**What is expected**
Identify and copy all lines of the material where the string "home" is found.

──────── Material for this task ────────

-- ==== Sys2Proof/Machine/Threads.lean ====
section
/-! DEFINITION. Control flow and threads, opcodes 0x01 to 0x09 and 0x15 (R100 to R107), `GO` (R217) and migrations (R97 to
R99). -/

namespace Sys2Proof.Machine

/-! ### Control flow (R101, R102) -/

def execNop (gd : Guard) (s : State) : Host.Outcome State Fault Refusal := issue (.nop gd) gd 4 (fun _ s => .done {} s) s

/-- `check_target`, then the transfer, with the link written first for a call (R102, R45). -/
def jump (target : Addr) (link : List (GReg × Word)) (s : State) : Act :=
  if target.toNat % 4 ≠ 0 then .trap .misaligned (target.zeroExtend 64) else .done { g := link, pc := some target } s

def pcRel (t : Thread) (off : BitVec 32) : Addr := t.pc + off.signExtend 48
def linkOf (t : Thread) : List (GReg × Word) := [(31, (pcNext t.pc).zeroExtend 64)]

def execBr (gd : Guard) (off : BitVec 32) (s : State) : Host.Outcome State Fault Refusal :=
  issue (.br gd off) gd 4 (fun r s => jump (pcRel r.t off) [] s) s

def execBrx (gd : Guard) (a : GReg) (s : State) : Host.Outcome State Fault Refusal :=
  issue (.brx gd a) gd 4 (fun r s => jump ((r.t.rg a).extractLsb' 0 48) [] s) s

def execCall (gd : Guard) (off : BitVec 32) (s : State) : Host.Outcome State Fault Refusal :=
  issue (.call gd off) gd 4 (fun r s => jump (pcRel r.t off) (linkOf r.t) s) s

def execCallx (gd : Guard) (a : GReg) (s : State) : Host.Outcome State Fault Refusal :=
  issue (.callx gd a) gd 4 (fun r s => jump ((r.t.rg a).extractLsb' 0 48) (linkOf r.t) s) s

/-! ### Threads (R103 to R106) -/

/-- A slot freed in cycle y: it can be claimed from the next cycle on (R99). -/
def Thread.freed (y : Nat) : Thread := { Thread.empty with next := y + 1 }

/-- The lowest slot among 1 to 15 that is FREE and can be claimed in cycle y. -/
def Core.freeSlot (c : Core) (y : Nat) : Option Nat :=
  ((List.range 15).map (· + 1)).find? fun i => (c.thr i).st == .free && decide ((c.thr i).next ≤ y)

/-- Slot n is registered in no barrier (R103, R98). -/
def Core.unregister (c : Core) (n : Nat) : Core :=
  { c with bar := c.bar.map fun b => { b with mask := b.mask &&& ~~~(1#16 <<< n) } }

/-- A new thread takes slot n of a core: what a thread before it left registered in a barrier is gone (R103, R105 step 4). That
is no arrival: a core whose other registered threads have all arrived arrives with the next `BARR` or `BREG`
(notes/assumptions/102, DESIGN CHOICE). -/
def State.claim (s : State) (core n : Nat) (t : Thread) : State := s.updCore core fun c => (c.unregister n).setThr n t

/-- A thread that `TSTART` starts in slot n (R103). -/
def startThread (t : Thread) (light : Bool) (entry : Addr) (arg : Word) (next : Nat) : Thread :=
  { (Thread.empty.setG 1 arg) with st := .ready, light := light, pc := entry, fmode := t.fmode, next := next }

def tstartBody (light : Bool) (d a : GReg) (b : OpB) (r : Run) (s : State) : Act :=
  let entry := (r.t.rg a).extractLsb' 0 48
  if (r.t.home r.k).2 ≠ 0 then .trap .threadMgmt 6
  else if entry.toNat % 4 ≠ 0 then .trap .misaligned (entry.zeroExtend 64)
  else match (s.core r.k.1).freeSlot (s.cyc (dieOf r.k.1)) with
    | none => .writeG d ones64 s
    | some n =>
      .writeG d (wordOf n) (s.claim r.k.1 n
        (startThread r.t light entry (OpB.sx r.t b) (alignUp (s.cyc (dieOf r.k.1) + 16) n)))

────────
──────── Material for this task ────────

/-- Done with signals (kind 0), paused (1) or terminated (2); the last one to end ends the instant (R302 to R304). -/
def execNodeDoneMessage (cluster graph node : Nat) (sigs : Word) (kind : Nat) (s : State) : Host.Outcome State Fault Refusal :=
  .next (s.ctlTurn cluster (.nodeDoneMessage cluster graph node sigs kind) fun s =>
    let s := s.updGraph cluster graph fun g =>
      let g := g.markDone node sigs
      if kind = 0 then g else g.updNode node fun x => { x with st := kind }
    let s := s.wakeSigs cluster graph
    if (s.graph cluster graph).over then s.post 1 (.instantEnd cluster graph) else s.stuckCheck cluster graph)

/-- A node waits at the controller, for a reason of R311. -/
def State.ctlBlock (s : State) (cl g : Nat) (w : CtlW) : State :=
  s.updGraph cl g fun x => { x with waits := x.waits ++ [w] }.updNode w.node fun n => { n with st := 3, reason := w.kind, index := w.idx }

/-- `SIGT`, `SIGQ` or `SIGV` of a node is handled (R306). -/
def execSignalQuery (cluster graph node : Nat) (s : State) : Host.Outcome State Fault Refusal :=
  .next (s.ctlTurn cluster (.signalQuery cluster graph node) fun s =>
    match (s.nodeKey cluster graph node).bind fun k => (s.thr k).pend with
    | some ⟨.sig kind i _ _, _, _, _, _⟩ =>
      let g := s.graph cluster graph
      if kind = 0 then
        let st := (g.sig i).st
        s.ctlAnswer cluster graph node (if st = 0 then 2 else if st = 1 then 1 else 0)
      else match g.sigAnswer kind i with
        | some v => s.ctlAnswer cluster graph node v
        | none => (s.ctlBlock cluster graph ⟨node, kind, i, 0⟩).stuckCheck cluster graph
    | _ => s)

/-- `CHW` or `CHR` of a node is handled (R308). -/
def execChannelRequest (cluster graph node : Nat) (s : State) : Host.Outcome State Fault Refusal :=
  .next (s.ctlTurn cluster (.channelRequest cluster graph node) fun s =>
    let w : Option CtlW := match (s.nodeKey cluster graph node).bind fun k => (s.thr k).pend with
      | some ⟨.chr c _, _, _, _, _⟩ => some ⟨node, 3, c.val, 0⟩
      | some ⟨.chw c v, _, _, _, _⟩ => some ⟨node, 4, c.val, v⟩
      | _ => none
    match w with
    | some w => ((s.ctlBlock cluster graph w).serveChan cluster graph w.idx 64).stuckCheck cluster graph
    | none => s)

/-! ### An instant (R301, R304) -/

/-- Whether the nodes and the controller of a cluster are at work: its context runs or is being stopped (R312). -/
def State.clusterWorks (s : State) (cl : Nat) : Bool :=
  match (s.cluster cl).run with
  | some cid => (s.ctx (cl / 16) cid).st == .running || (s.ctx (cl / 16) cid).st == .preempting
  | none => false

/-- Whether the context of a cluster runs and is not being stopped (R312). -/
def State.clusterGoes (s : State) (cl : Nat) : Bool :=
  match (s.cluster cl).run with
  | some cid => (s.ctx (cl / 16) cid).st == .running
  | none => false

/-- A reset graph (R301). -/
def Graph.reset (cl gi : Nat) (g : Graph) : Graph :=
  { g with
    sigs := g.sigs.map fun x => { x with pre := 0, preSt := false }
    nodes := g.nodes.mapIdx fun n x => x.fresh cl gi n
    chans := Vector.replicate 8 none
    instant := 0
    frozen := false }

────────
──────── Material for this task ────────

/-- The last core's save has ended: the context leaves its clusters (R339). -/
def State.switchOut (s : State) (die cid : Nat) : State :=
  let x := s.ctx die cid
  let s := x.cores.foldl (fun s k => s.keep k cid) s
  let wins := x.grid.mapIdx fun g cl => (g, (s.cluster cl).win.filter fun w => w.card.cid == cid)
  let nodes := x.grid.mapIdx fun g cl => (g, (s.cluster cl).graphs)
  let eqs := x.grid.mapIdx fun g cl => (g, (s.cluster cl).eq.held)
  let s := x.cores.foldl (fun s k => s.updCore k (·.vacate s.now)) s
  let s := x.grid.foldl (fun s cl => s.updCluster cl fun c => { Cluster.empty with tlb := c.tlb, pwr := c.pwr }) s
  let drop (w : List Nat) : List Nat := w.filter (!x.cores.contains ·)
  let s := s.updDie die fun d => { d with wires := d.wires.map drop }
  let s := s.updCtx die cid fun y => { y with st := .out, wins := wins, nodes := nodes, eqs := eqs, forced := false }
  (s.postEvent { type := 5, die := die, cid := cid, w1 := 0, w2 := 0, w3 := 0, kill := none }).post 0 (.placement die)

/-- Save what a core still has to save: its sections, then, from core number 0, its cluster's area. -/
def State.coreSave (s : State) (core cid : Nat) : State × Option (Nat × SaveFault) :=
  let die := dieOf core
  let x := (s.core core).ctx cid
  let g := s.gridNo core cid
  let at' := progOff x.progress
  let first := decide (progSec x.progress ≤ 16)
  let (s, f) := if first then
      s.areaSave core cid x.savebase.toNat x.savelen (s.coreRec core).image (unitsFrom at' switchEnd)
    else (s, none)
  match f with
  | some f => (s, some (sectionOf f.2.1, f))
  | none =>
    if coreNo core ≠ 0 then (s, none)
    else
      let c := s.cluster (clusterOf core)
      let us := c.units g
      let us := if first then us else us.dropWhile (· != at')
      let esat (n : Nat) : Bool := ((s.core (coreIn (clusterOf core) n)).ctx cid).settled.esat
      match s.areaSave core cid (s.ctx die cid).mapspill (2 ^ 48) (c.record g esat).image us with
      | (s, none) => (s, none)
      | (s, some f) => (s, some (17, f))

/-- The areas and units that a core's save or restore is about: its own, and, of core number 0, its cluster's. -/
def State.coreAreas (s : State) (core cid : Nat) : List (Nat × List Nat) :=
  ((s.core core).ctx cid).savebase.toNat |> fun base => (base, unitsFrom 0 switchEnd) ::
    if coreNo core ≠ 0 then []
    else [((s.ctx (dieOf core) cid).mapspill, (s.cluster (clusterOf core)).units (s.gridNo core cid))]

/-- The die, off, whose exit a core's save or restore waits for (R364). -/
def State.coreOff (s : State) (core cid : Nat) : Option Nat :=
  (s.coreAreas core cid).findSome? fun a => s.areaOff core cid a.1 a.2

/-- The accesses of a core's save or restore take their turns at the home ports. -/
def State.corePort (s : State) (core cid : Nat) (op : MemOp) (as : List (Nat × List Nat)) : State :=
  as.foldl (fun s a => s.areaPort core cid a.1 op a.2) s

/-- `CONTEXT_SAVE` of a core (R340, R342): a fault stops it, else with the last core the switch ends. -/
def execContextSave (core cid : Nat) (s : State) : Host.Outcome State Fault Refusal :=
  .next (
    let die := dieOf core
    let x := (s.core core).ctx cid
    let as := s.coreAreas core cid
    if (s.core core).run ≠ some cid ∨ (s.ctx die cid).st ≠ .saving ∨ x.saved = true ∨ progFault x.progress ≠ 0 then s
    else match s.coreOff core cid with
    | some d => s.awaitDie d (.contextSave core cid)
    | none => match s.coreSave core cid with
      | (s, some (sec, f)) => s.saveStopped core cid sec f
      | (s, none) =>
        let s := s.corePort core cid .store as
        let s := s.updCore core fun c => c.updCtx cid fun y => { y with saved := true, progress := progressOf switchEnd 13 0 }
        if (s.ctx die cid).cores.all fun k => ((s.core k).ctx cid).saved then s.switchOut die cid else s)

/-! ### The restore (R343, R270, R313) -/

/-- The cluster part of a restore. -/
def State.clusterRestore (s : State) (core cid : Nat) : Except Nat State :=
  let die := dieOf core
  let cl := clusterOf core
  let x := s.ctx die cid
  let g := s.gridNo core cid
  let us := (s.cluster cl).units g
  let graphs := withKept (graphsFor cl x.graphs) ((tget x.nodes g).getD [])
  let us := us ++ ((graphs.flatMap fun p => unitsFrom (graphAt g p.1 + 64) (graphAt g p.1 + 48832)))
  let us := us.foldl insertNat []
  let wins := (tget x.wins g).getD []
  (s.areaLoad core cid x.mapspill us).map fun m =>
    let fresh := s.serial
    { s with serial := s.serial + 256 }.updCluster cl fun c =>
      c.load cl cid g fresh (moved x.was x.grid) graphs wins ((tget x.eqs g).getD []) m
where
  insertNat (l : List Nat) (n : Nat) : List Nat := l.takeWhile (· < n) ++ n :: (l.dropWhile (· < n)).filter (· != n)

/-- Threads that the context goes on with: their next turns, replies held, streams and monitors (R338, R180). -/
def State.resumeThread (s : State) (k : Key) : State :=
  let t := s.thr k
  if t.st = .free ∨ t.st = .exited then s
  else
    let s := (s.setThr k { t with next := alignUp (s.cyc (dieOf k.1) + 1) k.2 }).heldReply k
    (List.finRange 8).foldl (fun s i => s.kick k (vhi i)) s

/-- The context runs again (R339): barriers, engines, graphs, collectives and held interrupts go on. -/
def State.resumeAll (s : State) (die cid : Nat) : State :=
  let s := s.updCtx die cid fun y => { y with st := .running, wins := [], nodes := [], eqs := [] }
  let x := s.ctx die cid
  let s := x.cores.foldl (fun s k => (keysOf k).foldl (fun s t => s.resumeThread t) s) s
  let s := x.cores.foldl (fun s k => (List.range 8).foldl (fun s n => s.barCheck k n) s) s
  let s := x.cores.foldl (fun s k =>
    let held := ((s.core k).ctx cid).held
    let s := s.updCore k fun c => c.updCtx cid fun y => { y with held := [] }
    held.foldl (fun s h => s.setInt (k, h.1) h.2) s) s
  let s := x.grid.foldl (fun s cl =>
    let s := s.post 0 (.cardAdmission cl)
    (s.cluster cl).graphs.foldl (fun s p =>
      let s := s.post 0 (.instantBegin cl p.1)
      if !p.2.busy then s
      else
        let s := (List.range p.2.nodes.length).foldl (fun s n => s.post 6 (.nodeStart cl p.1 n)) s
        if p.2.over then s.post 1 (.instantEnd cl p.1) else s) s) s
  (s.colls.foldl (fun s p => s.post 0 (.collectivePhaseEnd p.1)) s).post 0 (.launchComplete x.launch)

────────

**Task output**
  if (r.t.home r.k).2 ≠ 0 then .trap .threadMgmt 6
/-- The accesses of a core's save or restore take their turns at the home ports. -/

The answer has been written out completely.